[Stored data entries]
/---
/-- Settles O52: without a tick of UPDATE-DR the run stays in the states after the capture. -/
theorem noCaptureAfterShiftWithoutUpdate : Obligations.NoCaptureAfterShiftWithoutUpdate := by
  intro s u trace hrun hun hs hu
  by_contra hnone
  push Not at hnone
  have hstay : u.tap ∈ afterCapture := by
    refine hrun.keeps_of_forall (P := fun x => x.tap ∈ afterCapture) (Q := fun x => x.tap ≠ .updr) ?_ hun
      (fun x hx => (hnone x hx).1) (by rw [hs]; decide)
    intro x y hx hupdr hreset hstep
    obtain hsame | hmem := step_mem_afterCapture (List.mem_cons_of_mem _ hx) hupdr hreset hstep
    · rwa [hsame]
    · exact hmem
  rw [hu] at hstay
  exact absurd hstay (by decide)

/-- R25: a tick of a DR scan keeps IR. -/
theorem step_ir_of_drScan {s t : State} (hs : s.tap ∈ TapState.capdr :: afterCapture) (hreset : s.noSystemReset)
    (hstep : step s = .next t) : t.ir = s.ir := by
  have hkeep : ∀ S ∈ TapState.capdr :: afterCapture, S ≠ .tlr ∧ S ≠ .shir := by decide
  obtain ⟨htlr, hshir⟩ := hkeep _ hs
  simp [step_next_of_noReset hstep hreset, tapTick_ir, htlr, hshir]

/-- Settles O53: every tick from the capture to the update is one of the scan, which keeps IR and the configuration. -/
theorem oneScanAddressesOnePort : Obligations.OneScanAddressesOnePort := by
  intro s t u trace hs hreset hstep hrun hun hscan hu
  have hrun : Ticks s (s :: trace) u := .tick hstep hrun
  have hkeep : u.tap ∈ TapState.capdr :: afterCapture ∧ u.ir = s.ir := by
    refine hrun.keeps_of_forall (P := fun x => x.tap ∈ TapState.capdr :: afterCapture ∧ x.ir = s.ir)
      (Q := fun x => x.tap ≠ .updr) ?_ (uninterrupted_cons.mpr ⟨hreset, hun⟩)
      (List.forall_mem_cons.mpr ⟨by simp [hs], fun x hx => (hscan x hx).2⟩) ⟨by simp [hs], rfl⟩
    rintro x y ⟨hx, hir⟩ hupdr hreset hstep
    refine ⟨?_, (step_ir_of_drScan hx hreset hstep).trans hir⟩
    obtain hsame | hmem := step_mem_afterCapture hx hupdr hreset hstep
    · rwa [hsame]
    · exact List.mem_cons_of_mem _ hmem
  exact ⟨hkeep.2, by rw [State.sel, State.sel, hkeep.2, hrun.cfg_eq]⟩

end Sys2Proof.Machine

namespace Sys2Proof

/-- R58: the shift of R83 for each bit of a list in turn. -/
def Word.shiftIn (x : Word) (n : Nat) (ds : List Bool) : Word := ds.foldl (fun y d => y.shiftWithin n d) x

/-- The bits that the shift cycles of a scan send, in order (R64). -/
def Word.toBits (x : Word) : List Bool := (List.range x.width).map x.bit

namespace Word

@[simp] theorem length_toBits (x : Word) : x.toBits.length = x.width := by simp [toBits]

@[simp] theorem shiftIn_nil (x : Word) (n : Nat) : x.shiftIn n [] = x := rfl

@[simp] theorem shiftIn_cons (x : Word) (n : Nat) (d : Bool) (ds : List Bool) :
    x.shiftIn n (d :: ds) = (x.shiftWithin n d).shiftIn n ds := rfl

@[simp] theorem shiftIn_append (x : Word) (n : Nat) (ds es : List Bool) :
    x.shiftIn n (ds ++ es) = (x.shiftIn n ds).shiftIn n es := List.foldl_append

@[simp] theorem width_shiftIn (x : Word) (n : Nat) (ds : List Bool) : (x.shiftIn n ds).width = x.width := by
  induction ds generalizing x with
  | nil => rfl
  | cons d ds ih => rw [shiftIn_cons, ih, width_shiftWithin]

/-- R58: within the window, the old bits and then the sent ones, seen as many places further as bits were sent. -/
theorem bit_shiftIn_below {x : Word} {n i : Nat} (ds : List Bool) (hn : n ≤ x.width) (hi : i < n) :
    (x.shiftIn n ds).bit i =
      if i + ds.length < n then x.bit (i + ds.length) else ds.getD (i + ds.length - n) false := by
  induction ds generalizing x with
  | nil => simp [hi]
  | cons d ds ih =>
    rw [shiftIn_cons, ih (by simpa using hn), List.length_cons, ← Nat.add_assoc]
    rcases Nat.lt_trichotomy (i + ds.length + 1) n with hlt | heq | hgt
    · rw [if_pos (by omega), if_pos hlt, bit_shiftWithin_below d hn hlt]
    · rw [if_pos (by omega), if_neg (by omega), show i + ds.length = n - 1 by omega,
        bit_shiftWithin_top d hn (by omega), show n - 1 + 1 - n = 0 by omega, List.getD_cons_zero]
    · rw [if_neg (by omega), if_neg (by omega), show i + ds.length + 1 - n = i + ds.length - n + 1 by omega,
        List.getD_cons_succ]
\---
◆ The task
Look through the entries and copy every line in which the string "hsame" appears.

◆ Problem solution
    obtain hsame | hmem := step_mem_afterCapture (List.mem_cons_of_mem _ hx) hupdr hreset hstep
    · rwa [hsame]
    obtain hsame | hmem := step_mem_afterCapture hx hupdr hreset hstep
    · rwa [hsame]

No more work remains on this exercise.